/-- Ranks of a team that another package holds. -/
def Team.farRanks (t : Team) : List Nat :=
  if t.tsize ≤ t.ntasks then []
  else (List.range t.tsize).filter fun k => !(t.tasks.any (·.rank == k))

/-- The writers that a scope covers (R91): the keys of this package's logs, and the ranks elsewhere. -/
def State.scopeKeys (s : State) (a : ArrId) (c : CtxId) (scope : BitVec 3) : List Nat × List Nat :=
  let x := s.ctxOf a c
  match s.team? x.team.toNat with
  | none => ([], [])
  | some t =>
    let arrs := fun (p : Task → Bool) => (t.tasks.filter p).map (·.larr)
    let here : List Nat := match scope.toNat with
      | 0 => arrs fun k => k.arr == a
      | 1 => arrs fun k => ArrId.quad k.arr == ArrId.quad a
      | 2 => arrs fun k => ArrId.die k.arr == ArrId.die a
      | _ => arrs fun _ => true
    let bce := if 3 ≤ scope.toNat then (List.range 8).map (128 + ·) else []
    let host := if scope.toNat = 7 then (List.range 8).map (136 + ·) else []
    (here ++ bce ++ host, if 5 ≤ scope.toNat then t.farRanks else [])

end Sys2Proof.Machine
end

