-- ==== Sys2Proof/Machine/Flags.lean ====
section
/-! DEFINITION. Flags f0 to f15 (R220), wait specs (R176), the aggregates of cf (R141) and the sticky
floating-point flags (R171, R172). -/

namespace Sys2Proof.Machine

/-- A flag as it stands. -/
def Ctx.flag (c : Ctx) (f : FlagNo) : Bool := c.flags.getLsbD f.toNat

/-- A flag as captured at first presentation (R180). -/
def Ctx.capFlag (c : Ctx) (f : FlagNo) : Bool := c.capFlags.getLsbD f.toNat

def Ctx.putFlag (c : Ctx) (f : FlagNo) (v : Bool) : Ctx :=
  { c with flags := if v then setBit c.flags f.toNat else clrBit c.flags f.toNat }

/-- Write a flag at the end of ac `t` (R220). -/
def Ctx.oweFlag (c : Ctx) (t : Nat) (f : FlagNo) (v : Bool) : Ctx := c.owe t (.flag f) (if v then 1 else 0)

/-- A wait spec is satisfied by the flags as they stand (R176, R179). -/
def Ctx.waitOk (c : Ctx) : Option (Bool × FlagNo) → Bool
  | none => true
  | some (clear, f) => c.flag f != clear

/-- The result of one delayed write (R182, R220, R230). -/
def Ctx.commit1 (c : Ctx) (d : Delayed) : Ctx :=
  match d.target with
  | .g r => if r = 0 then c else { c with g := c.g.set r.toNat d.value r.isLt }
  | .flag f => c.putFlag f (d.value != 0)
  | .status => { c with chk := d.value.getLsbD 0, rm := d.value.getLsbD 1 }

/-- Place a delayed write by its bundle's order, behind those of the same bundle. -/
def insertDelayed (d : Delayed) : List Delayed → List Delayed
  | [] => [d]
  | e :: t => if d.order < e.order then d :: e :: t else e :: insertDelayed d t

/-- What is due by the end of ac `t` is written, the later-issued bundle's write last (R220). -/
def Ctx.commitDelayed (c : Ctx) (t : Nat) : Ctx :=
  let due := (c.delayed.filter fun d => decide (d.due ≤ t)).foldl (fun l d => insertDelayed d l) []
  let c1 := due.foldl Ctx.commit1 c
  { c1 with delayed := c.delayed.filter fun d => !decide (d.due ≤ t) }

/-- cf of a cell in a context's bank (R36). -/
def Arr.cfAt (x : Arr) (cell : Nat) (c : CtxId) : Bool := Sparse.get false x.cf (cell * 4 + c.val)

/-- An aggregate kind (R185): 0 rowany, 1 rowall, 2 colany, 3 colall; bit `i`. -/
def Arr.aggBit (x : Arr) (c : CtxId) (kind i : Nat) : Bool :=
  let cells := (List.range 32).map fun j => x.cfAt (if kind < 2 then i * 32 + j else j * 32 + i) c
  if kind % 2 = 0 then cells.any id else cells.all id

/-- The aggregate over every position of a chain (R141). -/
def State.aggBit (s : State) (a : ArrId) (c : CtxId) (kind i : Nat) : Bool :=
  let bits := (List.range (chainLen (s.ctxOf a c).chain)).map fun p => (s.arr (s.chainArr a c p)).aggBit c kind i
  if kind % 2 = 0 then bits.any id else bits.all id

def State.aggWord (s : State) (a : ArrId) (c : CtxId) (kind : Nat) : Word :=
  (List.range 32).foldl (fun w i => if s.aggBit a c kind i then setBit w i else w) 0

/-- Every C op of the context that writes cf has executed in row 31 of the last position, its write made: it has left the
south edge (R141). -/
def Arr.cfQuiet (x : Arr) (c : CtxId) : Bool :=
  x.wave.all fun o => o.ctx != c || !isCompare o.ins || decide (o.rows < o.done)

def CollKind.isCapture : CollKind → Bool
  | .capture _ _ => true
  | _ => false

/-- Every C op of the context has left the last position, every slow result is written and every capture is accumulated
(R172, R228). -/
def Arr.cQuiet (x : Arr) (c : CtxId) : Bool :=
  x.wave.all (fun o => o.ctx != c) && (x.coll[c]).all fun i => !i.kind.isCapture

end Sys2Proof.Machine
end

= = = = = = =

=== AIM OF THE TASK ===
Transcribe every record above so that nothing differs from the original.

=== REPLY ===
/-- Ranks of a team that another package holds. -/
def Team.farRanks (t : Team) : List Nat :=
  if t.tsize ≤ t.ntasks then []
  else (List.range t.tsize).filter fun k => !(t.tasks.any (·.rank == k))

/-- The writers that a scope covers (R91): the keys of this package's logs, and the ranks elsewhere. -/
def State.scopeKeys (s : State) (a : ArrId) (c : CtxId) (scope : BitVec 3) : List Nat × List Nat :=
  let x := s.ctxOf a c
  match s.team? x.team.toNat with
  | none => ([], [])
  | some t =>
    let arrs := fun (p : Task → Bool) => (t.tasks.filter p).map (·.larr)
    let here : List Nat := match scope.toNat with
      | 0 => arrs fun k => k.arr == a
      | 1 => arrs fun k => ArrId.quad k.arr == ArrId.quad a
      | 2 => arrs fun k => ArrId.die k.arr == ArrId.die a
      | _ => arrs fun _ => true
    let bce := if 3 ≤ scope.toNat then (List.range 8).map (128 + ·) else []
    let host := if scope.toNat = 7 then (List.range 8).map (136 + ·) else []
    (here ++ bce ++ host, if 5 ≤ scope.toNat then t.farRanks else [])

end Sys2Proof.Machine
end

-- ==== Sys2Proof/Machine/Flags.lean ====
section
/-! DEFINITION. Flags f0 to f15 (R220), wait specs (R176), the aggregates of cf (R141) and the sticky
floating-point flags (R171, R172). -/

namespace Sys2Proof.Machine

/-- A flag as it stands. -/
def Ctx.flag (c : Ctx) (f : FlagNo) : Bool := c.flags.getLsbD f.toNat

/-- A flag as captured at first presentation (R180). -/
def Ctx.capFlag (c : Ctx) (f : FlagNo) : Bool := c.capFlags.getLsbD f.toNat

def Ctx.putFlag (c : Ctx) (f : FlagNo) (v : Bool) : Ctx :=
  { c with flags := if v then setBit c.flags f.toNat else clrBit c.flags f.toNat }

/-- Write a flag at the end of ac `t` (R220). -/
def Ctx.oweFlag (c : Ctx) (t : Nat) (f : FlagNo) (v : Bool) : Ctx := c.owe t (.flag f) (if v then 1 else 0)

/-- A wait spec is satisfied by the flags as they stand (R176, R179). -/
def Ctx.waitOk (c : Ctx) : Option (Bool × FlagNo) → Bool
  | none => true
  | some (clear, f) => c.flag f != clear

/-- The result of one delayed write (R182, R220, R230). -/
def Ctx.commit1 (c : Ctx) (d : Delayed) : Ctx :=
  match d.target with
  | .g r => if r = 0 then c else { c with g := c.g.set r.toNat d.value r.isLt }
  | .flag f => c.putFlag f (d.value != 0)
  | .status => { c with chk := d.value.getLsbD 0, rm := d.value.getLsbD 1 }

/-- Place a delayed write by its bundle's order, behind those of the same bundle. -/
def insertDelayed (d : Delayed) : List Delayed → List Delayed
  | [] => [d]
  | e :: t => if d.order < e.order then d :: e :: t else e :: insertDelayed d t

/-- What is due by the end of ac `t` is written, the later-issued bundle's write last (R220). -/
def Ctx.commitDelayed (c : Ctx) (t : Nat) : Ctx :=
  let due := (c.delayed.filter fun d => decide (d.due ≤ t)).foldl (fun l d => insertDelayed d l) []
  let c1 := due.foldl Ctx.commit1 c
  { c1 with delayed := c.delayed.filter fun d => !decide (d.due ≤ t) }

/-- cf of a cell in a context's bank (R36). -/
def Arr.cfAt (x : Arr) (cell : Nat) (c : CtxId) : Bool := Sparse.get false x.cf (cell * 4 + c.val)

/-- An aggregate kind (R185): 0 rowany, 1 rowall, 2 colany, 3 colall; bit `i`. -/
def Arr.aggBit (x : Arr) (c : CtxId) (kind i : Nat) : Bool :=
  let cells := (List.range 32).map fun j => x.cfAt (if kind < 2 then i * 32 + j else j * 32 + i) c
  if kind % 2 = 0 then cells.any id else cells.all id

/-- The aggregate over every position of a chain (R141). -/
def State.aggBit (s : State) (a : ArrId) (c : CtxId) (kind i : Nat) : Bool :=
  let bits := (List.range (chainLen (s.ctxOf a c).chain)).map fun p => (s.arr (s.chainArr a c p)).aggBit c kind i
  if kind % 2 = 0 then bits.any id else bits.all id

def State.aggWord (s : State) (a : ArrId) (c : CtxId) (kind : Nat) : Word :=
  (List.range 32).foldl (fun w i => if s.aggBit a c kind i then setBit w i else w) 0

/-- Every C op of the context that writes cf has executed in row 31 of the last position, its write made: it has left the
south edge (R141). -/
def Arr.cfQuiet (x : Arr) (c : CtxId) : Bool :=
  x.wave.all fun o => o.ctx != c || !isCompare o.ins || decide (o.rows < o.done)

def CollKind.isCapture : CollKind → Bool
  | .capture _ _ => true
  | _ => false

/-- Every C op of the context has left the last position, every slow result is written and every capture is accumulated
(R172, R228). -/
def Arr.cQuiet (x : Arr) (c : CtxId) : Bool :=
  x.wave.all (fun o => o.ctx != c) && (x.coll[c]).all fun i => !i.kind.isCapture

end Sys2Proof.Machine
end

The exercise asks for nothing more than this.